Curvature (math) and angular velocity (physics)

Question

I was reading a bit about curvature these days. One of its definitions says that curvature is the limit of the angle (between two tangent lines) when the distance travelled (along the curve) tends to zero.

This made me recall about Angular velocity from high-school physics.
I have only some vague memory about it.

https://en.wikipedia.org/wiki/Angular_velocity

So... can we say that if $f(t)$ is some function of time so that $(t, f(t))$ describes the $(x,y)$ position of a moving point $M$ at time $t$, then the curvature of the graph of $f(t)$ at the point $t = a$ is equal to the angular velocity of the moving point $M$ when it's at the point $(a, f(a))$?

I feel like the two concepts are related but I am not quite sure how.
I mean, I cannot quite express formally how they are related.
I am not good at physics at all.
Is the statement which I made above correct?

Answer 1

Angular velocity is the rate of change of the angle w.r.t time whereas the curvature is the rate of change of angle w.r.t arc length. The expressions may look similar but they very clearly are not related closely.

Answer 2

Note that for the following parametrization $(x,y)=\left(t,f(t)\right)$ the curvature is given by

$$\kappa =\frac{|f''(t)|}{\left(1+f'(t)^2\right)^\frac32}$$

which is a number while the angular velocity $\vec \omega$ is a (pseudo)vector.

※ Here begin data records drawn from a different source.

-- ==== Sys2Proof/Machine/Pwm.lean ====
section
/-! DEFINITION. Pwm.lean: the PWM periods of a movement: transfers, sensorless angle and float windows, winding short, bootstrap
refresh, loop runs; AUX_PWM; precharge, park and wake; halts (chapters 6, 7, 9, 10, 17). -/

namespace Sys2Proof.Machine.Dev

/-! ## X legs (R182, R188, R272, R280 to R284) -/

/-- The aux set that a setpoint frame has committed enters into force at a tick boundary (R281). -/
def xTransfer (n : Nat) (d : Dev) : Dev :=
  d.modLegs n fun l =>
    match l.xbuf with
    | none => l
    | some c => { l with xval := c.duty.getD l.xval, xk := c.xk.getD l.xk, xbuf := none }

/-- The check of R283 for one axis. -/
def auxCheck (x : Desc) (d : Dev) (n : Nat) : Option (Status × Nat) :=
  let xk := bits x.w2 16 4
  if !(d.axis n).armed then some (.notArmed, 0)
  else if x.opflag 0 && (decide (10 < xk) || decide (20 < xk * rate5k d.time.rate)) then some (.paramRange, 2)
  else none

/-- The change that an AUX_PWM makes. -/
def auxSet (x : Desc) : XCmd :=
  { duty := if x.opflag 1 then none else some (BitVec.ofNat 16 (bits x.w2 0 16))
    xk := if x.opflag 0 then some (BitVec.ofNat 4 (bits x.w2 16 4)) else none }

/-- The result word of AUX_PWM for an axis, after its change has joined the coming aux set. -/
def auxResult (d : Dev) (n : Nat) : Nat :=
  let l := (d.mva n).legs
  let c := (d.axis n).xduty
  let duty := (c.bind (·.duty)).getD l.xval
  let xk := ((c.bind (·.xk)).getD l.xk).toNat
  let k := if xk = 0 then d.kOf (n / 8) else xk
  (if xKept (d.mva n) then 1 else 0) +
    if d.on Fl.pwmXcfgXmode n && decide (mvClocks d.time.rate / k ≤ duty.toNat) then 2 else 0

/-- An admitted AUX_PWM. -/
def opAuxPwm (c : Ctx) (d : Dev) : Dev :=
  let axes := d.leaves c.x.unit
  match axisFails axes (auxCheck c.x d) with
  | f :: fs => c.refuseAxes (f :: fs) d
  | [] =>
    let d := if c.x.opflag 1 && !c.x.opflag 0 then d else each axes (fun n d => xMerge n (auxSet c.x) d) d
    c.okAxes (BitVec.ofNat 32 (d.auxResult (axes.headD 0))) d

/-! ## The winding short (R191) -/

/-- The short runs one PWM period on, and changes sides; a low bootstrap ends a high-side interval early; a probe holds it (R193; log
entry 146). -/
def shortStep (n : Nat) (low : Bool) (d : Dev) : Dev :=
  let x := d.mva n
  if (x.drive ≠ .brake ∧ x.drive ≠ .orphanBrake) ∨ probing x then d
  else d.modLegs n fun l =>
    if l.high && low then { l with high := false, left := d.altPeriods n }
    else if l.left ≤ 1 then { l with high := !l.high, left := d.altPeriods n }
    else { l with left := l.left - 1 }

We can consider the modulus of the angular velocity and therefore

$$|\vec \omega|=\left|\frac{d\theta}{dt}\right|=\kappa\left|\frac{ ds}{dt}\right|=\kappa |\dot s| \neq \kappa$$

the two quantities are equal when the speed $|\dot s| =1$, that is

the curvature ($m^{-1}$) is equal to (the modulus of) the angular velocity (rad$/s$) for a point travelling the trajectory with speed equal to one ($m/s$)